To remove existing stored values, use overwrite_build_params=True and pass the values explicitly like this (commands=[""], requirements=[""]).
extra_args -- A string containing additional builder arguments in the format of command-line options, e.g. extra_args="--skip-tls-verify --build-arg A=val"
force_build -- Force building the image, even when no changes were made

deploy real-time (nuclio based) functions

Parameters:

function -- name of the function (in the project) or function object
models -- list of model items
env -- dict of extra environment variables
tag -- extra version tag
verbose -- add verbose prints/logs
builder_env -- env vars dict for source archive config/credentials e.g. builder_env={"GIT_TOKEN": token}
mock -- deploy mock server vs a real Nuclio function (for local simulations)
project_object -- override the project object to use, will default to the project set in the runtime context.

mlrun.projects.get_or_create_project(name: str, context: str = './', url: str | None = None, secrets: dict | None = None, init_git=False, subpath: str | None = None, clone: bool = False, user_project: bool = False, from_template: str | None = None, save: bool = True, parameters: dict | None = None, allow_cross_project: bool | None = None) → MlrunProject[source]#

Load a project from MLRun DB, or create/import if it does not exist. The project will become the active project for the current session.

MLRun looks for a project.yaml file with project definition and objects in the project root path and use it to initialize the project, in addition it runs the project_setup.py file (if it exists) for further customization.

Usage example:

# load project from the DB (if exist) or the source repo
project = get_or_create_project(
    "myproj", "./", "git://github.com/mlrun/demo-xgb-project.git"
)
project.pull("development")  # pull the latest code from git
project.run("main", arguments={"data": data_url})  # run the workflow "main"

project_setup.py example:

def setup(project):
    train_function = project.set_function(
        "src/trainer.py",
        name="mpi-training",
        kind="mpijob",
        image="mlrun/mlrun",
    )
    # Set the number of replicas for the training from the project parameter
    train_function.spec.replicas = project.spec.params.get("num_replicas", 1)
    return project

Parameters:

name -- project name
context -- project local directory path (default value = "./")
url -- name (in DB) or git or tar.gz or .zip sources archive path e.g.: git://github.com/mlrun/demo-xgb-project.git http://mysite/archived-project.zip
secrets -- key:secret dict or SecretsStore used to download sources
init_git -- if True, will execute git init on the context dir
subpath -- project subpath (within the archive/context)
clone -- if True, always clone (delete any existing content)
user_project -- add the current username to the project name (for db:// prefixes)
from_template -- path to project YAML file that will be used as from_template (for new projects)
save -- whether to save the created project in the DB
parameters -- key/value pairs to add to the project.spec.params
allow_cross_project -- if True, override the loaded project name. This flag ensures awareness of loading an existing project yaml as a baseline for a new project with a different name

Returns:

project object

mlrun.projects.load_project(context: str = './', url: str | None = None, name: str | None = None, secrets: dict | None = None, init_git: bool = False, subpath: str | None = None, clone: bool = False, user_project: bool = False, save: bool = True, sync_functions: bool = False, parameters: dict | None = None, allow_cross_project: bool | None = None) → MlrunProject[source]#

Load an MLRun project from git or tar or dir. The project will become the active project for the current session.

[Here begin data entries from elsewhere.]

@[simp] theorem State.emit_power (s : State) (o : Out) : (s.emit o).power = s.power := rfl
@[simp] theorem State.emit_thermal (s : State) (o : Out) : (s.emit o).thermal = s.thermal := rfl
@[simp] theorem State.emit_boot (s : State) (o : Out) : (s.emit o).boot = s.boot := rfl
@[simp] theorem State.emit_keeper (s : State) (o : Out) : (s.emit o).keeper = s.keeper := rfl
@[simp] theorem State.emit_logs (s : State) (o : Out) : (s.emit o).logs = s.logs := rfl
@[simp] theorem State.emit_fuses (s : State) (o : Out) : (s.emit o).fuses = s.fuses := rfl
@[simp] theorem State.emit_guard (s : State) (o : Out) : (s.emit o).guard = s.guard := rfl
@[simp] theorem State.emit_fns (s : State) (o : Out) : (s.emit o).fns = s.fns := rfl
@[simp] theorem State.emit_mgmt (s : State) (o : Out) : (s.emit o).mgmt = s.mgmt := rfl
@[simp] theorem State.emit_queues (s : State) (o : Out) : (s.emit o).queues = s.queues := rfl
@[simp] theorem State.emit_jobs (s : State) (o : Out) : (s.emit o).jobs = s.jobs := rfl
@[simp] theorem State.emit_sched (s : State) (o : Out) : (s.emit o).sched = s.sched := rfl
@[simp] theorem State.emit_keys (s : State) (o : Out) : (s.emit o).keys = s.keys := rfl
@[simp] theorem State.emit_store (s : State) (o : Out) : (s.emit o).store = s.store := rfl
@[simp] theorem State.emit_tables (s : State) (o : Out) : (s.emit o).tables = s.tables := rfl
@[simp] theorem State.emit_dru (s : State) (o : Out) : (s.emit o).dru = s.dru := rfl
@[simp] theorem State.emit_ent (s : State) (o : Out) : (s.emit o).ent = s.ent := rfl
@[simp] theorem State.emit_flt (s : State) (o : Out) : (s.emit o).flt = s.flt := rfl
@[simp] theorem State.emit_upd (s : State) (o : Out) : (s.emit o).upd = s.upd := rfl
@[simp] theorem State.emit_nextJob (s : State) (o : Out) : (s.emit o).nextJob = s.nextJob := rfl
@[simp] theorem State.emit_freeCtr (s : State) (o : Out) : (s.emit o).freeCtr = s.freeCtr := rfl
@[simp] theorem State.emit_out (s : State) (o : Out) : (s.emit o).out = o :: s.out := rfl
@[simp] theorem State.emit_pending (s : State) (o : Out) : (s.emit o).pending = s.pending := rfl

@[simp] theorem State.draw_power (s : State)  : (s.draw).power = s.power := rfl
@[simp] theorem State.draw_thermal (s : State)  : (s.draw).thermal = s.thermal := rfl
@[simp] theorem State.draw_boot (s : State)  : (s.draw).boot = s.boot := rfl
@[simp] theorem State.draw_keeper (s : State)  : (s.draw).keeper = s.keeper := rfl
@[simp] theorem State.draw_logs (s : State)  : (s.draw).logs = s.logs := rfl
@[simp] theorem State.draw_fuses (s : State)  : (s.draw).fuses = s.fuses := rfl
@[simp] theorem State.draw_guard (s : State)  : (s.draw).guard = s.guard := rfl
@[simp] theorem State.draw_fns (s : State)  : (s.draw).fns = s.fns := rfl
@[simp] theorem State.draw_mgmt (s : State)  : (s.draw).mgmt = s.mgmt := rfl
@[simp] theorem State.draw_queues (s : State)  : (s.draw).queues = s.queues := rfl
@[simp] theorem State.draw_jobs (s : State)  : (s.draw).jobs = s.jobs := rfl
@[simp] theorem State.draw_sched (s : State)  : (s.draw).sched = s.sched := rfl
@[simp] theorem State.draw_keys (s : State)  : (s.draw).keys = s.keys := rfl
@[simp] theorem State.draw_store (s : State)  : (s.draw).store = s.store := rfl
@[simp] theorem State.draw_tables (s : State)  : (s.draw).tables = s.tables := rfl
@[simp] theorem State.draw_dru (s : State)  : (s.draw).dru = s.dru := rfl
@[simp] theorem State.draw_ent (s : State)  : (s.draw).ent = s.ent := rfl
@[simp] theorem State.draw_flt (s : State)  : (s.draw).flt = s.flt := rfl
@[simp] theorem State.draw_upd (s : State)  : (s.draw).upd = s.upd := rfl
@[simp] theorem State.draw_nextJob (s : State)  : (s.draw).nextJob = s.nextJob := rfl
@[simp] theorem State.draw_freeCtr (s : State)  : (s.draw).freeCtr = s.freeCtr + 1 := rfl
@[simp] theorem State.draw_out (s : State)  : (s.draw).out = s.out := rfl
@[simp] theorem State.draw_pending (s : State)  : (s.draw).pending = s.pending := rfl

@[simp] theorem State.drawMany_power (s : State) (n : Nat) : (s.drawMany n).power = s.power := rfl
@[simp] theorem State.drawMany_thermal (s : State) (n : Nat) : (s.drawMany n).thermal = s.thermal := rfl
@[simp] theorem State.drawMany_boot (s : State) (n : Nat) : (s.drawMany n).boot = s.boot := rfl
@[simp] theorem State.drawMany_keeper (s : State) (n : Nat) : (s.drawMany n).keeper = s.keeper := rfl
@[simp] theorem State.drawMany_logs (s : State) (n : Nat) : (s.drawMany n).logs = s.logs := rfl
@[simp] theorem State.drawMany_fuses (s : State) (n : Nat) : (s.drawMany n).fuses = s.fuses := rfl
@[simp] theorem State.drawMany_guard (s : State) (n : Nat) : (s.drawMany n).guard = s.guard := rfl
@[simp] theorem State.drawMany_fns (s : State) (n : Nat) : (s.drawMany n).fns = s.fns := rfl
@[simp] theorem State.drawMany_mgmt (s : State) (n : Nat) : (s.drawMany n).mgmt = s.mgmt := rfl
@[simp] theorem State.drawMany_queues (s : State) (n : Nat) : (s.drawMany n).queues = s.queues := rfl
@[simp] theorem State.drawMany_jobs (s : State) (n : Nat) : (s.drawMany n).jobs = s.jobs := rfl
@[simp] theorem State.drawMany_sched (s : State) (n : Nat) : (s.drawMany n).sched = s.sched := rfl
@[simp] theorem State.drawMany_keys (s : State) (n : Nat) : (s.drawMany n).keys = s.keys := rfl
@[simp] theorem State.drawMany_store (s : State) (n : Nat) : (s.drawMany n).store = s.store := rfl
@[simp] theorem State.drawMany_tables (s : State) (n : Nat) : (s.drawMany n).tables = s.tables := rfl
@[simp] theorem State.drawMany_dru (s : State) (n : Nat) : (s.drawMany n).dru = s.dru := rfl
@[simp] theorem State.drawMany_ent (s : State) (n : Nat) : (s.drawMany n).ent = s.ent := rfl
@[simp] theorem State.drawMany_flt (s : State) (n : Nat) : (s.drawMany n).flt = s.flt := rfl
@[simp] theorem State.drawMany_upd (s : State) (n : Nat) : (s.drawMany n).upd = s.upd := rfl
@[simp] theorem State.drawMany_nextJob (s : State) (n : Nat) : (s.drawMany n).nextJob = s.nextJob := rfl
@[simp] theorem State.drawMany_freeCtr (s : State) (n : Nat) : (s.drawMany n).freeCtr = s.freeCtr + n := rfl
@[simp] theorem State.drawMany_out (s : State) (n : Nat) : (s.drawMany n).out = s.out := rfl
@[simp] theorem State.drawMany_pending (s : State) (n : Nat) : (s.drawMany n).pending = s.pending := rfl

MLRun looks for a project.yaml file with project definition and objects in the project root path and use it to initialize the project, in addition it runs the project_setup.py file (if it exists) for further customization.

Usage example:

# Load the project and run the 'main' workflow.
# When using git as the url source the context directory must be an empty or
# non-existent folder as the git repo will be cloned there
project = load_project("./demo_proj", "git://github.com/mlrun/project-demo.git")
project.run("main", arguments={"data": data_url})

project_setup.py example:

def setup(project):
    train_function = project.set_function(
        "src/trainer.py",
        name="mpi-training",
        kind="mpijob",
        image="mlrun/mlrun",
    )
    # Set the number of replicas for the training from the project parameter
    train_function.spec.replicas = project.spec.params.get("num_replicas", 1)
    return project

Parameters:

context -- project local directory path (default value = "./")
url -- name (in DB) or git or tar.gz or .zip sources archive path e.g.: git://github.com/mlrun/demo-xgb-project.git http://mysite/archived-project.zip <project-name> The git project should include the project yaml file. If the project yaml file is in a sub-directory, must specify the sub-directory.
name -- project name
secrets -- key:secret dict or SecretsStore used to download sources
init_git -- if True, will git init the context dir
subpath -- project subpath (within the archive)
clone -- if True, always clone (delete any existing content)
user_project -- add the current username to the project name (for db:// prefixes)
save -- whether to save the created project and artifact in the DB
sync_functions -- sync the project's functions into the project object (will be saved to the DB if save=True)
parameters -- key/value pairs to add to the project.spec.params
allow_cross_project -- if True, override the loaded project name. This flag ensures awareness of loading an existing project yaml as a baseline for a new project with a different name

Returns:

project object

mlrun.projects.new_project(name, context: str = './', init_git: bool = False, user_project: bool = False, remote: str | None = None, from_template: str | None = None, secrets: dict | None = None, description: str | None = None, subpath: str | None = None, save: bool = True, overwrite: bool = False, parameters: dict | None = None, default_function_node_selector: dict | None = None) → MlrunProject[source]#

Create a new MLRun project, optionally load it from a yaml/zip/git template. The project will become the active project for the current session.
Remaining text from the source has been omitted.